The problem:
Please print the entries below exactly, from the line with "let r := Claims.named s o" through the line with "(t.newCarves x dies", including both of those lines and leaving out all others.

[Stored items]
/-- R375, R383 to R387: `VDT.LD` of a table that is not a multiple of 8 takes the alignment trap (12), and otherwise completes with the first status of R383, or with 0 and the region's new table. `ENV.RD` completes with the value of its selector,
`LOG.RD` with the oldest record of the region's log, which leaves it, and bit 31 of its last word set, or with zeros, and `MCHK.RD` with the die's summary, which `.CLR` then clears, or all ones for a bad die. `SYS.IDLE` completes with the doorbells that are rung and clears
them; with none rung it waits. That `VDT.LD` reads its table in the executing thread's space, once the thread's own accesses have performed, is the model's reading (assumption 51). -/
def Obligations.TableAndReadInstructionsComplete : Prop :=
  (∀ (o : LOps) (m : CtlMod) (s : State), s.issues (.vdtLd o m) = true →
    let i : Instr := .vdtLd o m
    let a := s.me.rd2 o.a
    let r := Claims.named s o
    (a.toNat % 8 ≠ 0 → exec i s = .next (s.trap 12 a 0)) ∧
    (a.toNat % 8 = 0 → ¬ Claims.reached s r → CompletesTo i s (s.wr o.d 1)) ∧
    (a.toNat % 8 = 0 → Claims.reached s r → s.busy = false → ∀ (bs : List Byte) (t : State) (x : Region), s.readRuns (BitVec.ofNat 64 (a.toNat / 64 * 64)) 1 [] = .ok (bs, t) → s.region? r = some x →
      let w := bytesNat ((bs.drop (a.toNat % 64)).take 8)
      let dies := (List.range (w % 8)).map (fun v => w / 2 ^ (8 + 2 * v) % 4)
      (¬ Claims.tableOk t w → CompletesTo i s (t.wr o.d 4)) ∧
      (Claims.tableOk t w → (∃ g ∈ t.gangs, g.region = r ∧ g.die ∉ dies) → CompletesTo i s (t.wr o.d 2)) ∧
      (Claims.tableOk t w → (∀ g ∈ t.gangs, g.region = r → g.die ∈ dies) →
        (t.newCarves x dies = none → CompletesTo i s (t.wr o.d 6)) ∧
        (∀ runs, t.newCarves x dies = some runs → ∃ u : State, CompletesTo i s (u.wr o.d 0) ∧ (∀ y ∈ t.regions, y.num = r → { y with vdt := dies, tdwoff := runs } ∈ u.regions) ∧
          (∀ k, k ≠ r → u.region? k = t.region? k) ∧ u.gangs = t.gangs)))) ∧
  (∀ (o : LOps) (m : CtlMod) (s : State), s.issues (.envRd o m) = true → CompletesTo (.envRd o m) s (s.wrNat o.d 2 (Claims.envelope s m.sel.toNat (s.me.rd o.a)))) ∧
  (∀ (o : LOps) (m : CtlMod) (s : State) (r : Region), s.issues (.logRd o m) = true → s.regionOf s.me = some r →
    (r.logn = 0 ∨ r.log = [] → CompletesTo (.logRd o m) s (s.wrNat o.d 4 0)) ∧
    (∀ x l, r.logn ≠ 0 → r.log = x :: l →
      CompletesTo (.logRd o m) s (({ s with regions := s.regions.map (fun y => if y.num = r.num then { y with log := l } else y) } : State).wrNat o.d 4 (x ||| 2 ^ 127)))) ∧
  (∀ (o : LOps) (m : CtlMod) (s : State), s.issues (.mchkRd o m) = true →
    ((∀ d, ¬ Claims.dieNamed s (s.me.rd o.a) d) → CompletesTo (.mchkRd o m) s (s.wrNat o.d 2 (2 ^ 64 - 1))) ∧
    (∀ d x, Claims.dieNamed s (s.me.rd o.a) d → s.die? d = some x →
      CompletesTo (.mchkRd o m) s ((if m.sub = 1 then { s with dies := s.dies.map (fun y => if y.id = x.id then { y with mchkCount := 0 } else y) } else s).wrNat o.d 2
        (x.mchkCount % 2 ^ 16 + 2 ^ 16 * (x.mchkKind % 16) + 2 ^ 20 * (x.mchkCore % 64))))) ∧
  (∀ (o : LOps) (m : CtlMod) (s : State) (r : Region) (v : Vif), s.issues (.sysIdle o m) = true → s.regionOf s.me = some r → s.vifs.find? (fun x => x.id = r.vif) = some v →
    (v.bells ≠ 0 → CompletesTo (.sysIdle o m) s (({ s with vifs := s.vifs.map (fun x => if x.id = v.id then { x with bells := 0 } else x) } : State).wr o.d v.bells)) ∧
    (v.bells = 0 → ∃ u, exec (.sysIdle o m) s = .next u ∧ ∃ w, u.me.run = .waiting w ∧ w.kind = .idle ∧ w.limit = (if s.me.rd2 o.a = 0 then none else some (s.me.rd2 o.a).toNat) ∧ u.me.pc = s.me.pc))

/-! ### Events (21): accesses that perform, and what the threads wait for -/

namespace Claims

/-- R183, R185: a byte as a core's own accesses at the L2 see it: the core's dirty byte, else the byte of memory. -/
def coreByte (s : State) (core b : Nat) : Byte :=
  match s.l1? core (b / 64) with
  | some l => if l.dirty.getLsbD (b % 64) then l.data.extractLsb' (8 * (b % 64)) 8 else readByte s.mem b
  | none => readByte s.mem b
/-- Byte `b` after the bytes that are present in `bs` are written from `a` on. -/
def over_ (old : Nat → Byte) (a : Nat) (bs : List (Option Byte)) (b : Nat) : Byte :=
  match if a ≤ b then bs.getD (b - a) none else none with
  | some x => x
  | none => old b
/-- What no access changes of a thread when it performs: everything but pending values, reservations, the lines written and its private space. -/
def still (t : Thread) : Thread := { t with prods := [], resv := none, wrote := [], priv := [] }
/-- R399: a thread's access has read a word with an error. -/
def checked (s : State) (o : MemOp) (t : Thread) : Thread :=
  if s.lateError o = true ∧ t.uid = o.uid then { t with held := t.held ++ [{ cause := 5, pc := o.pc, faddr := o.va, d0 := 2 }] } else t

end Claims

/-- R183, R185, R201, R210, R217, R399: a pending access that may not perform yet, or does not exist,
leaves the state as it is; one that stands alone, where nothing is held and no fault is armed, may
perform. One that may leaves the pending accesses and changes nothing of any thread but values that
arrive, reservations, lines written and, for an access to one, a private space; the thread of one
that reads a word with an error gets the machine check, to be taken at its next boundary (assumption
26). A store changes the bytes it names, as its core sees memory, in its scratchpad or in its
thread's private space, and no other byte; a store at `.QUAD` or wider that is no release changes
these bytes of memory alone, and a narrower one none. A load at `.QUAD` or wider of which no part
has performed returns the bytes of memory with its core's dirty bytes over them, extended to its
registers, and changes no byte; a read-modify-write returns the old value and writes its function of
it, or nothing where it reads an error; a fence changes no byte. That accesses pend and perform one
by one, in any order that R213 allows, is the model's choice (assumption 8). -/
def Obligations.AccessesPerform : Prop :=
  ∀ (k : Nat) (s : State),
    (s.ops[k]? = none → exec (.storePerforms k) s = .next s) ∧
    ∀ o, s.ops[k]? = some o →
      (s.ops = [o] → s.holds = [] → s.handovers = [] → o.isFence = false → (∀ c, s.core? o.core = some c → c.inject = none) → ∃ t, s.admits o = some t) ∧
      (s.admits o = none → exec (.storePerforms k) s = .next s) ∧
      ∀ t, s.admits o = some t → ∃ u, exec (.storePerforms k) s = .next u ∧ u.ops = s.ops.filter (fun x => x.id ≠ o.id) ∧
        u.threads.map Claims.still = s.threads.map (fun x => Claims.still (Claims.checked s o x)) ∧ u.regions = s.regions ∧ u.gangs = s.gangs ∧
        ((∀ p, o.space ≠ .prv p) → u.threads.map (·.priv) = s.threads.map (·.priv)) ∧
        (∀ r, o.kind = .store r → o.space = .glb → s.memoriesWf → (∃ c, s.core? o.core = some c) → ∀ a, o.segs = [(a, o.data.length)] →
          (∀ b, Claims.coreByte u o.core b = Claims.over_ (Claims.coreByte s o.core) a o.data b) ∧
          (3 ≤ o.scope.code → o.ord ≠ .rel → o.ord ≠ .ar → ∀ b, readByte u.mem b = Claims.over_ (readByte s.mem) a o.data b) ∧
          (o.scope.code < 3 → o.evict ≠ 7 → u.mem = s.mem)) ∧
        (∀ r g c, o.kind = .store r → o.space = .scr g c → s.memoriesWf → ∀ a, o.segs = [(a, o.data.length)] → u.mem = s.mem ∧
          (∀ p, s.pad? g c = some p → ∃ q, u.pad? g c = some q ∧ ∀ b, readByte q.bytes b = Claims.over_ (readByte p.bytes) a o.data b) ∧
          ∀ g' c', (g', c') ≠ (g, c) → u.pad? g' c' = s.pad? g' c') ∧
        (∀ r p, o.kind = .store r → o.space = .prv p → s.memoriesWf → ∀ a, o.segs = [(a, o.data.length)] → u.mem = s.mem ∧ u.pads = s.pads ∧
          ∀ x y, s.thread? p = some x → u.thread? p = some y → ∀ b, readByte y.priv b = Claims.over_ (readByte x.priv) a o.data b) ∧
        (∀ sx, o.kind = .load sx → u.mem = s.mem ∧ (∀ b, Claims.coreByte u o.core b = Claims.coreByte s o.core b) ∧
          (o.space = .glb → 3 ≤ o.scope.code → s.lateError o = false → (∀ d ∈ o.data, d = none) → (∀ e ∈ s.ops, e.uid = o.uid → e.id = o.id ∨ e.isWrite = false) → ∀ a n, o.segs = [(a, n)] → n ∈ [1, 2, 4, 8, 16, 32, 64] →
            ∀ tag th, o.tag = some tag → s.thread? o.uid = some th →
              u.thread? o.uid = some (th.fill tag (Claims.loaded sx ((List.range n).map (fun i => Claims.coreByte s o.core (a + i))))))) ∧
        (∀ f, o.kind = .rmw f → o.space = .glb → s.memoriesWf → (∀ p ∈ s.purlin, p.inject = none) → (∃ c, s.core? o.core = some c) → ∀ a, o.segs = [(a, f.bytes)] → a % f.bytes = 0 →
          let old := bytesNat ((List.range f.bytes).map (fun i => Claims.coreByte s o.core (a + i)))
          (∀ tag x y, o.tag = some tag → s.thread? o.uid = some x → u.thread? o.uid = some y → y.prods = (x.fill tag (natWords (max 1 (f.bytes / 4)) old)).prods) ∧
          ∀ b, Claims.coreByte u o.core b = (match if s.lateError o then none else f.apply old with
            | some v => if a ≤ b ∧ b < a + f.bytes then BitVec.ofNat 8 (v / 256 ^ (b - a)) else Claims.coreByte s o.core b
            | none => Claims.coreByte s o.core b)) ∧
        (o.kind = .fence → s.memoriesWf → ∀ b, Claims.coreByte u o.core b = Claims.coreByte s o.core b)

namespace Claims

/-- The thread leaves a wait at the next start. -/
def passed (w : Wait) (t : Thread) : Thread := { t with pc := nextStart t.pc (w.data.getD 1 0).toNat, run := .ready }
/-- A thread changes, whichever it is. -/
def setThread (s : State) (uid : Nat) (f : Thread → Thread) : State :=
  { s with me := if s.me.uid = uid then f s.me else s.me, others := s.others.map (fun t => if t.uid = uid then f t else t) }
/-- R239: a record is on its way of a line that the thread has written since its last completed release at `n` or wider. -/
def awaits (s : State) (t : Thread) (n : Nat) : Prop := ∃ r ∈ s.handovers, ∃ w ∈ t.wrote, w.line = r.line ∧ w.scope ≤ n
/-- R239: what the thread has written, after its release at scope `n` has completed. -/
def released (n : Nat) (t : Thread) : Thread := { t with wrote := (t.wrote.map (fun w => { w with scope := max w.scope (n + 1) })).filter (fun w => w.scope < 8) }

end Claims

Your solution:
    let r := Claims.named s o
    (a.toNat % 8 ≠ 0 → exec i s = .next (s.trap 12 a 0)) ∧
    (a.toNat % 8 = 0 → ¬ Claims.reached s r → CompletesTo i s (s.wr o.d 1)) ∧
    (a.toNat % 8 = 0 → Claims.reached s r → s.busy = false → ∀ (bs : List Byte) (t : State) (x : Region), s.readRuns (BitVec.ofNat 64 (a.toNat / 64 * 64)) 1 [] = .ok (bs, t) → s.region? r = some x →
      let w := bytesNat ((bs.drop (a.toNat % 64)).take 8)
      let dies := (List.range (w % 8)).map (fun v => w / 2 ^ (8 + 2 * v) % 4)
      (¬ Claims.tableOk t w → CompletesTo i s (t.wr o.d 4)) ∧
      (Claims.tableOk t w → (∃ g ∈ t.gangs, g.region = r ∧ g.die ∉ dies) → CompletesTo i s (t.wr o.d 2)) ∧
      (Claims.tableOk t w → (∀ g ∈ t.gangs, g.region = r → g.die ∈ dies) →
        (t.newCarves x dies = none → CompletesTo i s (t.wr o.d 6)) ∧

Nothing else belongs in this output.